Жили-были старик со старухой - Катишонок Елена (читать книги бесплатно полные версии txt) 📗
В корзине с чистым бельем лежали только вещи мужа, выстиранные и выглаженные. Надо проверить шкаф, отобрать что осталось и снести в моленную, пусть отдадут в богадельню. Собрать все в узел — не являться же в храм с корзинкой. Старуха вдруг увидела себя в коридоре моленной — растерянную, с узлом в руках: «Вот… вещи моего мужа… покойного.
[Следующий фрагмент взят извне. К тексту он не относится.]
-- ==== Sys2Proof/Laws/State.lean ====
section
/-!
SUPPORT. State.lean: the shared updates of State, one lemma for each field that an update leaves alone, and what it makes of the field
it changes.
-/
namespace Sys2Proof.Machine

/-! `State.setEnt` -/

@[simp] theorem State.setEnt_pending (s : State) (k : Nat) (v : U64) : (s.setEnt k v).pending = s.pending := rfl
@[simp] theorem State.setEnt_bank (s : State) (k : Nat) (v : U64) : (s.setEnt k v).bank = s.bank := rfl
@[simp] theorem State.setEnt_hold (s : State) (k : Nat) (v : U64) : (s.setEnt k v).hold = s.hold := rfl
@[simp] theorem State.setEnt_staging (s : State) (k : Nat) (v : U64) : (s.setEnt k v).staging = s.staging := rfl
@[simp] theorem State.setEnt_mem (s : State) (k : Nat) (v : U64) : (s.setEnt k v).mem = s.mem := rfl
@[simp] theorem State.setEnt_poison (s : State) (k : Nat) (v : U64) : (s.setEnt k v).poison = s.poison := rfl
@[simp] theorem State.setEnt_fresh (s : State) (k : Nat) (v : U64) : (s.setEnt k v).fresh = s.fresh := rfl
@[simp] theorem State.setEnt_merges (s : State) (k : Nat) (v : U64) : (s.setEnt k v).merges = s.merges := rfl
@[simp] theorem State.setEnt_refetch (s : State) (k : Nat) (v : U64) : (s.setEnt k v).refetch = s.refetch := rfl
@[simp] theorem State.setEnt_raw (s : State) (k : Nat) (v : U64) : (s.setEnt k v).raw = s.raw := rfl
@[simp] theorem State.setEnt_tbWrites (s : State) (k : Nat) (v : U64) : (s.setEnt k v).tbWrites = s.tbWrites := rfl
@[simp] theorem State.setEnt_capSlots (s : State) (k : Nat) (v : U64) : (s.setEnt k v).capSlots = s.capSlots := rfl
@[simp] theorem State.setEnt_capFifo (s : State) (k : Nat) (v : U64) : (s.setEnt k v).capFifo = s.capFifo := rfl
@[simp] theorem State.setEnt_capPopped (s : State) (k : Nat) (v : U64) : (s.setEnt k v).capPopped = s.capPopped := rfl
@[simp] theorem State.setEnt_live (s : State) (k : Nat) (v : U64) : (s.setEnt k v).live = s.live := rfl
@[simp] theorem State.setEnt_trig (s : State) (k : Nat) (v : U64) : (s.setEnt k v).trig = s.trig := rfl
@[simp] theorem State.setEnt_slotDue (s : State) (k : Nat) (v : U64) : (s.setEnt k v).slotDue = s.slotDue := rfl
@[simp] theorem State.setEnt_refLostRaw (s : State) (k : Nat) (v : U64) : (s.setEnt k v).refLostRaw = s.refLostRaw := rfl
@[simp] theorem State.setEnt_ppsRaw (s : State) (k : Nat) (v : U64) : (s.setEnt k v).ppsRaw = s.ppsRaw := rfl
@[simp] theorem State.setEnt_synceLow (s : State) (k : Nat) (v : U64) : (s.setEnt k v).synceLow = s.synceLow := rfl
@[simp] theorem State.setEnt_kennel (s : State) (k : Nat) (v : U64) : (s.setEnt k v).kennel = s.kennel := rfl
@[simp] theorem State.setEnt_outq (s : State) (k : Nat) (v : U64) : (s.setEnt k v).outq = s.outq := rfl
@[simp] theorem State.setEnt_carrier (s : State) (k : Nat) (v : U64) : (s.setEnt k v).carrier = s.carrier := rfl
@[simp] theorem State.setEnt_tile (s : State) (k : Nat) (v : U64) : (s.setEnt k v).tile = s.tile := rfl
@[simp] theorem State.setEnt_packStop (s : State) (k : Nat) (v : U64) : (s.setEnt k v).packStop = s.packStop := rfl
@[simp] theorem State.setEnt_core (s : State) (k : Nat) (v : U64) : (s.setEnt k v).core = s.core := rfl
@[simp] theorem State.setEnt_port (s : State) (k : Nat) (v : U64) : (s.setEnt k v).port = s.port := rfl
@[simp] theorem State.setEnt_irq (s : State) (k : Nat) (v : U64) : (s.setEnt k v).irq = s.irq := rfl
@[simp] theorem State.setEnt_chan (s : State) (k : Nat) (v : U64) : (s.setEnt k v).chan = s.chan := rfl
@[simp] theorem State.setEnt_engine (s : State) (k : Nat) (v : U64) : (s.setEnt k v).engine = s.engine := rfl
@[simp] theorem State.setEnt_point (s : State) (k : Nat) (v : U64) : (s.setEnt k v).point = s.point := rfl
@[simp] theorem State.setEnt_masked (s : State) (k : Nat) (v : U64) : (s.setEnt k v).masked = s.masked := rfl
@[simp] theorem State.setEnt_stackIntlv (s : State) (k : Nat) (v : U64) : (s.setEnt k v).stackIntlv = s.stackIntlv := rfl
@[simp] theorem State.setEnt_mgtRuns (s : State) (k : Nat) (v : U64) : (s.setEnt k v).mgtRuns = s.mgtRuns := rfl
@[simp] theorem State.setEnt_hound (s : State) (k : Nat) (v : U64) : (s.setEnt k v).hound = s.hound := rfl
@[simp] theorem State.setEnt_job (s : State) (k : Nat) (v : U64) : (s.setEnt k v).job = s.job := rfl
@[simp] theorem State.setEnt_accelBusy (s : State) (k : Nat) (v : U64) : (s.setEnt k v).accelBusy = s.accelBusy := rfl
@[simp] theorem State.setEnt_tx (s : State) (k : Nat) (v : U64) : (s.setEnt k v).tx = s.tx := rfl
@[simp] theorem State.setEnt_txGates (s : State) (k : Nat) (v : U64) : (s.setEnt k v).txGates = s.txGates := rfl
@[simp] theorem State.setEnt_paChecks (s : State) (k : Nat) (v : U64) : (s.setEnt k v).paChecks = s.paChecks := rfl
@[simp] theorem State.setEnt_bank8 (s : State) (k : Nat) (v : U64) : (s.setEnt k v).bank8 = s.bank8 := rfl
@[simp] theorem State.setEnt_lateSlot (s : State) (k : Nat) (v : U64) : (s.setEnt k v).lateSlot = s.lateSlot := rfl
@[simp] theorem State.setEnt_decode (s : State) (k : Nat) (v : U64) : (s.setEnt k v).decode = s.decode := rfl
@[simp] theorem State.setEnt_flow (s : State) (k : Nat) (v : U64) : (s.setEnt k v).flow = s.flow := rfl
@[simp] theorem State.setEnt_stash (s : State) (k : Nat) (v : U64) : (s.setEnt k v).stash = s.stash := rfl
@[simp] theorem State.setEnt_ringTaken (s : State) (k : Nat) (v : U64) : (s.setEnt k v).ringTaken = s.ringTaken := rfl
@[simp] theorem State.setEnt_ctxCache (s : State) (k : Nat) (v : U64) : (s.setEnt k v).ctxCache = s.ctxCache := rfl
@[simp] theorem State.setEnt_laneAdv (s : State) (k : Nat) (v : U64) : (s.setEnt k v).laneAdv = s.laneAdv := rfl
@[simp] theorem State.setEnt_sdref (s : State) (k : Nat) (v : U64) : (s.setEnt k v).sdref = s.sdref := rfl
@[simp] theorem State.setEnt_laneIdle (s : State) (k : Nat) (v : U64) : (s.setEnt k v).laneIdle = s.laneIdle := rfl
@[simp] theorem State.setEnt_laneAt (s : State) (k : Nat) (v : U64) : (s.setEnt k v).laneAt = s.laneAt := rfl
@[simp] theorem State.setEnt_rx (s : State) (k : Nat) (v : U64) : (s.setEnt k v).rx = s.rx := rfl
@[simp] theorem State.setEnt_mac (s : State) (k : Nat) (v : U64) : (s.setEnt k v).mac = s.mac := rfl
@[simp] theorem State.setEnt_stream (s : State) (k : Nat) (v : U64) : (s.setEnt k v).stream = s.stream := rfl
@[simp] theorem State.setEnt_cpriTx (s : State) (k : Nat) (v : U64) : (s.setEnt k v).cpriTx = s.cpriTx := rfl
@[simp] theorem State.setEnt_cpSent (s : State) (k : Nat) (v : U64) : (s.setEnt k v).cpSent = s.cpSent := rfl
@[simp] theorem State.setEnt_fdb (s : State) (k : Nat) (v : U64) : (s.setEnt k v).fdb = s.fdb := rfl
@[simp] theorem State.setEnt_epTold (s : State) (k : Nat) (v : U64) : (s.setEnt k v).epTold = s.epTold := rfl
@[simp] theorem State.setEnt_epTime (s : State) (k : Nat) (v : U64) : (s.setEnt k v).epTime = s.epTime := rfl
@[simp] theorem State.setEnt_session (s : State) (k : Nat) (v : U64) : (s.setEnt k v).session = s.session := rfl
@[simp] theorem State.setEnt_handshake (s : State) (k : Nat) (v : U64) : (s.setEnt k v).handshake = s.handshake := rfl
@[simp] theorem State.setEnt_idsGiven (s : State) (k : Nat) (v : U64) : (s.setEnt k v).idsGiven = s.idsGiven := rfl
@[simp] theorem State.setEnt_ephGiven (s : State) (k : Nat) (v : U64) : (s.setEnt k v).ephGiven = s.ephGiven := rfl
@[simp] theorem State.setEnt_commits (s : State) (k : Nat) (v : U64) : (s.setEnt k v).commits = s.commits := rfl
@[simp] theorem State.setEnt_mramWaits (s : State) (k : Nat) (v : U64) : (s.setEnt k v).mramWaits = s.mramWaits := rfl
@[simp] theorem State.setEnt_nvA (s : State) (k : Nat) (v : U64) : (s.setEnt k v).nvA = s.nvA := rfl
@[simp] theorem State.setEnt_nvB (s : State) (k : Nat) (v : U64) : (s.setEnt k v).nvB = s.nvB := rfl
@[simp] theorem State.setEnt_unit (s : State) (k : Nat) (v : U64) : (s.setEnt k v).unit = s.unit := rfl
@[simp] theorem State.setEnt_packPower (s : State) (k : Nat) (v : U64) : (s.setEnt k v).packPower = s.packPower := rfl
@[simp] theorem State.setEnt_packReq (s : State) (k : Nat) (v : U64) : (s.setEnt k v).packReq = s.packReq := rfl
@[simp] theorem State.setEnt_pwr (s : State) (k : Nat) (v : U64) : (s.setEnt k v).pwr = s.pwr := rfl
@[simp] theorem State.setEnt_dev (s : State) (k : Nat) (v : U64) : (s.setEnt k v).dev = s.dev := rfl
@[simp] theorem State.setEnt_guardLead (s : State) (k : Nat) (v : U64) : (s.setEnt k v).guardLead = s.guardLead := rfl
@[simp] theorem State.setEnt_guardAt (s : State) (k : Nat) (v : U64) : (s.setEnt k v).guardAt = s.guardAt := rfl
@[simp] theorem State.setEnt_thermalDormant (s : State) (k : Nat) (v : U64) : (s.setEnt k v).thermalDormant = s.thermalDormant := rfl
@[simp] theorem State.setEnt_warn (s : State) (k : Nat) (v : U64) : (s.setEnt k v).warn = s.warn := rfl
@[simp] theorem State.setEnt_warnSince (s : State) (k : Nat) (v : U64) : (s.setEnt k v).warnSince = s.warnSince := rfl
@[simp] theorem State.setEnt_railLow (s : State) (k : Nat) (v : U64) : (s.setEnt k v).railLow = s.railLow := rfl
@[simp] theorem State.setEnt_dips (s : State) (k : Nat) (v : U64) : (s.setEnt k v).dips = s.dips := rfl
@[simp] theorem State.setEnt_packIdleFor (s : State) (k : Nat) (v : U64) : (s.setEnt k v).packIdleFor = s.packIdleFor := rfl
@[simp] theorem State.setEnt_sleepRaw (s : State) (k : Nat) (v : U64) : (s.setEnt k v).sleepRaw = s.sleepRaw := rfl
@[simp] theorem State.setEnt_emergencies (s : State) (k : Nat) (v : U64) : (s.setEnt k v).emergencies = s.emergencies := rfl
@[simp] theorem State.setEnt_hourTold (s : State) (k : Nat) (v : U64) : (s.setEnt k v).hourTold = s.hourTold := rfl
@[simp] theorem State.setEnt_opsecHour (s : State) (k : Nat) (v : U64) : (s.setEnt k v).opsecHour = s.opsecHour := rfl
@[simp] theorem State.setEnt_resTold (s : State) (k : Nat) (v : U64) : (s.setEnt k v).resTold = s.resTold := rfl
@[simp] theorem State.setEnt_resetJob (s : State) (k : Nat) (v : U64) : (s.setEnt k v).resetJob = s.resetJob := rfl
@[simp] theorem State.setEnt_aonPor (s : State) (k : Nat) (v : U64) : (s.setEnt k v).aonPor = s.aonPor := rfl
@[simp] theorem State.setEnt_bootRaw (s : State) (k : Nat) (v : U64) : (s.setEnt k v).bootRaw = s.bootRaw := rfl
@[simp] theorem State.setEnt_bootsel (s : State) (k : Nat) (v : U64) : (s.setEnt k v).bootsel = s.bootsel := rfl
@[simp] theorem State.setEnt_loadQueue (s : State) (k : Nat) (v : U64) : (s.setEnt k v).loadQueue = s.loadQueue := rfl
@[simp] theorem State.setEnt_loadSlot (s : State) (k : Nat) (v : U64) : (s.setEnt k v).loadSlot = s.loadSlot := rfl
@[simp] theorem State.setEnt_trialStart (s : State) (k : Nat) (v : U64) : (s.setEnt k v).trialStart = s.trialStart := rfl
@[simp] theorem State.setEnt_l2 (s : State) (k : Nat) (v : U64) : (s.setEnt k v).l2 = s.l2 := rfl
@[simp] theorem State.setEnt_shdTold (s : State) (k : Nat) (v : U64) : (s.setEnt k v).shdTold = s.shdTold := rfl
@[simp] theorem State.setEnt_shdPart (s : State) (k : Nat) (v : U64) : (s.setEnt k v).shdPart = s.shdPart := rfl
@[simp] theorem State.setEnt_petRaw (s : State) (k : Nat) (v : U64) : (s.setEnt k v).petRaw = s.petRaw := rfl
@[simp] theorem State.setEnt_l4Last (s : State) (k : Nat) (v : U64) : (s.setEnt k v).l4Last = s.l4Last := rfl
@[simp] theorem State.setEnt_checkRaw (s : State) (k : Nat) (v : U64) : (s.setEnt k v).checkRaw = s.checkRaw := rfl
@[simp] theorem State.setEnt_postNext (s : State) (k : Nat) (v : U64) : (s.setEnt k v).postNext = s.postNext := rfl
@[simp] theorem State.setEnt_segment (s : State) (k : Nat) (v : U64) : (s.setEnt k v).segment = s.segment := rfl
@[simp] theorem State.setEnt_segNext (s : State) (k : Nat) (v : U64) : (s.setEnt k v).segNext = s.segNext := rfl
@[simp] theorem State.setEnt_segHead (s : State) (k : Nat) (v : U64) : (s.setEnt k v).segHead = s.segHead := rfl
@[simp] theorem State.setEnt_retests (s : State) (k : Nat) (v : U64) : (s.setEnt k v).retests = s.retests := rfl
@[simp] theorem State.setEnt_walkRaw (s : State) (k : Nat) (v : U64) : (s.setEnt k v).walkRaw = s.walkRaw := rfl
@[simp] theorem State.setEnt_staged (s : State) (k : Nat) (v : U64) : (s.setEnt k v).staged = s.staged := rfl
@[simp] theorem State.setEnt_lostRun (s : State) (k : Nat) (v : U64) : (s.setEnt k v).lostRun = s.lostRun := rfl
@[simp] theorem State.setEnt_lostFirst (s : State) (k : Nat) (v : U64) : (s.setEnt k v).lostFirst = s.lostFirst := rfl
@[simp] theorem State.setEnt_evSeq (s : State) (k : Nat) (v : U64) : (s.setEnt k v).evSeq = s.evSeq := rfl
@[simp] theorem State.setEnt_ring (s : State) (k : Nat) (v : U64) : (s.setEnt k v).ring = s.ring := rfl
@[simp] theorem State.setEnt_ringBlock (s : State) (k : Nat) (v : U64) : (s.setEnt k v).ringBlock = s.ringBlock := rfl
@[simp] theorem State.setEnt_ringOff (s : State) (k : Nat) (v : U64) : (s.setEnt k v).ringOff = s.ringOff := rfl
@[simp] theorem State.setEnt_opsec (s : State) (k : Nat) (v : U64) : (s.setEnt k v).opsec = s.opsec := rfl
@[simp] theorem State.setEnt_pwrcycSt (s : State) (k : Nat) (v : U64) : (s.setEnt k v).pwrcycSt = s.pwrcycSt := rfl
@[simp] theorem State.setEnt_hoT (s : State) (k : Nat) (v : U64) : (s.setEnt k v).hoT = s.hoT := rfl
@[simp] theorem State.setEnt_hoChecked (s : State) (k : Nat) (v : U64) : (s.setEnt k v).hoChecked = s.hoChecked := rfl
@[simp] theorem State.setEnt_flash (s : State) (k : Nat) (v : U64) : (s.setEnt k v).flash = s.flash := rfl
@[simp] theorem State.setEnt_flashOp (s : State) (k : Nat) (v : U64) : (s.setEnt k v).flashOp = s.flashOp := rfl
@[simp] theorem State.setEnt_gelpel (s : State) (k : Nat) (v : U64) : (s.setEnt k v).gelpel = s.gelpel := rfl
@[simp] theorem State.setEnt_padIn (s : State) (k : Nat) (v : U64) : (s.setEnt k v).padIn = s.padIn := rfl
@[simp] theorem State.setEnt_ppsOut (s : State) (k : Nat) (v : U64) : (s.setEnt k v).ppsOut = s.ppsOut := rfl
@[simp] theorem State.setEnt_heartbeat (s : State) (k : Nat) (v : U64) : (s.setEnt k v).heartbeat = s.heartbeat := rfl
@[simp] theorem State.setEnt_heartHz (s : State) (k : Nat) (v : U64) : (s.setEnt k v).heartHz = s.heartHz := rfl
@[simp] theorem State.setEnt_faultN (s : State) (k : Nat) (v : U64) : (s.setEnt k v).faultN = s.faultN := rfl
@[simp] theorem State.setEnt_thermTrip (s : State) (k : Nat) (v : U64) : (s.setEnt k v).thermTrip = s.thermTrip := rfl
@[simp] theorem State.setEnt_pwrgood (s : State) (k : Nat) (v : U64) : (s.setEnt k v).pwrgood = s.pwrgood := rfl
@[simp] theorem State.setEnt_resetN (s : State) (k : Nat) (v : U64) : (s.setEnt k v).resetN = s.resetN := rfl
@[simp] theorem State.setEnt_trstN (s : State) (k : Nat) (v : U64) : (s.setEnt k v).trstN = s.trstN := rfl
@[simp] theorem State.setEnt_uart (s : State) (k : Nat) (v : U64) : (s.setEnt k v).uart = s.uart := rfl
@[simp] theorem State.setEnt_clocksStopped (s : State) (k : Nat) (v : U64) : (s.setEnt k v).clocksStopped = s.clocksStopped := rfl
@[simp] theorem State.setEnt_i2cBusy (s : State) (k : Nat) (v : U64) : (s.setEnt k v).i2cBusy = s.i2cBusy := rfl
@[simp] theorem State.setEnt_reply (s : State) (k : Nat) (v : U64) : (s.setEnt k v).reply = s.reply := rfl
@[simp] theorem State.setEnt_mgmtOut (s : State) (k : Nat) (v : U64) : (s.setEnt k v).mgmtOut = s.mgmtOut := rfl
@[simp] theorem State.setEnt_notes (s : State) (k : Nat) (v : U64) : (s.setEnt k v).notes = s.notes := rfl
@[simp] theorem State.setEnt_dfltAll (s : State) (k : Nat) (v : U64) : (s.setEnt k v).dfltAll = s.dfltAll := rfl
@[simp] theorem State.setEnt_free (s : State) (k : Nat) (v : U64) : (s.setEnt k v).free = s.free := rfl
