-- ==== Sys2Proof/Tests/Slice0.lean ====
section
/-!
SUPPORT. Slice0.lean: the model's own tests. Each `test_<Name>_meets` shows states and operands that meet the hypotheses of the
statement Obligations.<Name>, clause by clause (those with a tag, a result that arrives, or the own address of the port, in a theorem apart);
then an ill-formed command for each check of Instr.wf, words of Psimir written out from
the spec's encoding, and single steps with results from the spec's tables.
-/
namespace Sys2Proof.Tests
set_option Elab.async false
open Sys2Proof.Machine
Може, кому Христа ради…» и явственно услышала чужой шепот сзади: «Вдова мастера Иванова…»
Как чуднo, думала старуха, он — муж, а я — вдова. Никогда раньше она об этом не задумывалась. Когда сестра Ксения схоронила мужа и тоже стала называться вдовой, Матрена нисколько не удивилась, однако думать о себе: «вдова», более полувека проживши женой, было диковинно. Вдова — это как сирота, вдруг поняла она.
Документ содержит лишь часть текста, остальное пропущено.